With SW1 closed, relay and solenoid disconnected and the DMM leads across both fuse terminals, check
for voltage.
voltage; short is between SW1 and the relay (point B).
no voltage; short is further down the circuit than the relay.

With SW1 closed, relay contacts jumped with fused jumper wire check for voltage.
voltage; short is down the circuit of the relay or between the relay and the disconnected solenoid (point C).
no voltage; retrace steps and check power to fuse block.
Ground Inspection
Ground connections are very important to the proper operation of electrical and electronic circuits. Ground
connections are often exposed to moisture, dirt and other corrosive elements. The corrosion (rust) can
become an unwanted resistance. This unwanted resistance can change the way a circuit works.
Electronically controlled circuits are very sensitive to proper grounding. A loose or corroded ground can drasti-
cally affect an electronically controlled circuit. A poor or corroded ground can easily affect the circuit. Even
when the ground connection looks clean, there can be a thin film of rust on the surface.
When inspecting a ground connection follow these rules:

Remove the ground bolt or screw.

Inspect all mating surfaces for tarnish, dirt, rust, etc.

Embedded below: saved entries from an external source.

/-- A port goes down; position 0 heals, and a member reports to it (R565). -/
def execRunnerPortDown (port : Fin 3) (s : State) : Host.Outcome State Fault Refusal :=
  let n := s.regN (0x1701 + port.val) 0x02
  let s := (s.modRunner fun r => { r with portUp := vmod r.portUp port.val fun _ => false, formed := vmod r.formed port.val fun _ => false }).putLink port (n % 8) false
  let s := (((s.put (0x1701 + port.val) 0x02 0xFF).count (0x1701 + port.val) 0x04).event 0x1712 [port.val, 0])
  if s.arrayState = 2 ∨ s.arrayState = 3 then
    if s.position = 0 then .next (s.heal none) else .next (s.sendTopology 0)
  else .next s

/-- A partition has lasted 10 us without TOPOLOGY; duration in us (R526, R565, R566). -/
def execRunnerPartition (duration : Nat) (s : State) : Host.Outcome State Fault Refusal :=
  let s := (s.count 0x1A60 0x05).stallEvent 0x1A14 [duration, 0]
  if s.position ≠ 0 ∧ s.arrayState ≠ 0 then
    .next ((s.flag 0x1700 0x2B 3).arrayTo 3)
  else .next s

/-- A TOPOLOGY message: a member takes it; position 0 takes a member's report of its own links, or of its leaving (R565,
R567). -/
def execTopologyRx (src : Fin 8) (mem reach state links epoch : Nat) (s : State) : Host.Outcome State Fault Refusal :=
  if s.position = 0 then
    if s.arrayState = 2 ∨ s.arrayState = 3 then
      if !bitOf mem src then .next (s.heal (some src.val))
      else
        let old := s.regN 0x1700 0x24
        let mine := s.ownLinks src
        let new := (List.range 16).foldl (fun b k => withBit b k (bitOf (if bitOf mine k then links else old) k)) 0
        let s := s.put 0x1700 0x24 (new : Int)
        if new = old then .next s
        else if new &&& old ≠ old then .next (s.heal none)
        else .next (((s.refreshHops).sendTopology 0xFF).arrayNormal)
    else .next s
  else if s.arrayState = 0 then .next s
  else if state = 0 then .next s.toAlone
  else
    let lost := (positions mem).filter fun p => !bitOf reach p && bitOf (s.regN 0x1700 0x23) p
    let cut := decide (s.arrayState = 2) || !lost.isEmpty || decide (s.regN 0x1700 0x24 &&& links ≠ s.regN 0x1700 0x24)
    let s := (((s.put 0x1700 0x22 mem).put 0x1700 0x23 reach).put 0x1700 0x24 links).put 0x1700 0x25 epoch
    let s := s.modRunner fun r => { r with origins := r.origins.filter fun o => !lost.contains o }
    let s := (if lost.isEmpty then s else s.flag 0x1700 0x2B 2).refreshArrayCause
    let s := (s.arrayTo (if state = 3 then 3 else 2)).refreshHops
    let s := if bitOf reach 0 then s else s.flag 0x1700 0x2B 3
    if cut ∧ state = 3 then .next s.healed else .next s

/-- ARRAY_RESET written at position 0: the message, then its own warm reset; FORM follows at its entry to WATCH (R564). -/
def execArrayResetCmd (req : Requester) (s : State) : Host.Outcome State Fault Refusal :=
  .next (arrayCommand req (decide (s.position = 0 ∧ s.arrayState ≠ 0))
    (fun s => ((s.send (.runner 0xFF 0x52 [])).modRunner fun r => { r with reform := true }).requestWarm 7) s)

/-- ARRAY_HALT (R564). -/
def execArrayHaltRx (origin : Fin 8) (s : State) : Host.Outcome State Fault Refusal :=
  .next (if s.inArray then s.haltFrom origin else s)

/-- ARRAY_CLEAR (R564). -/
def execArrayClearRx (origin : Fin 8) (s : State) : Host.Outcome State Fault Refusal :=
  .next (s.modRunner fun r => { r with origins := r.origins.filter fun o => decide (o ≠ origin.val) }).refreshArrayCause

Clean as required to assure good contact.

Reinstall bolt or screw securely.

Inspect for “add-on” accessories which may be interfering with the ground circuit.

If several wires are crimped into one ground eyelet terminal, check for proper crimps. Make sure all of the
wires are clean, securely fastened and providing a good ground path. If multiple wires are cased in one
eyelet make sure no ground wires have excess wire insulation.
For detailed ground distribution information, refer to “Ground Distribution” in PG section.
Voltage Drop Tests
Voltage drop tests are often used to find components or circuits which have excessive resistance. A voltage
drop in a circuit is caused by a resistance when the circuit is in operation.
Check the wire in the illustration. When measuring resistance with DMM, contact by a single strand of wire will
give reading of 0 ohms. This would indicate a good circuit. When the circuit operates, this single strand of wire
is not able to carry the current. The single strand will have a high resistance to the current. This will be picked
up as a slight voltage drop.
Unwanted resistance can be caused by many situations as follows:

Undersized wiring (single strand example)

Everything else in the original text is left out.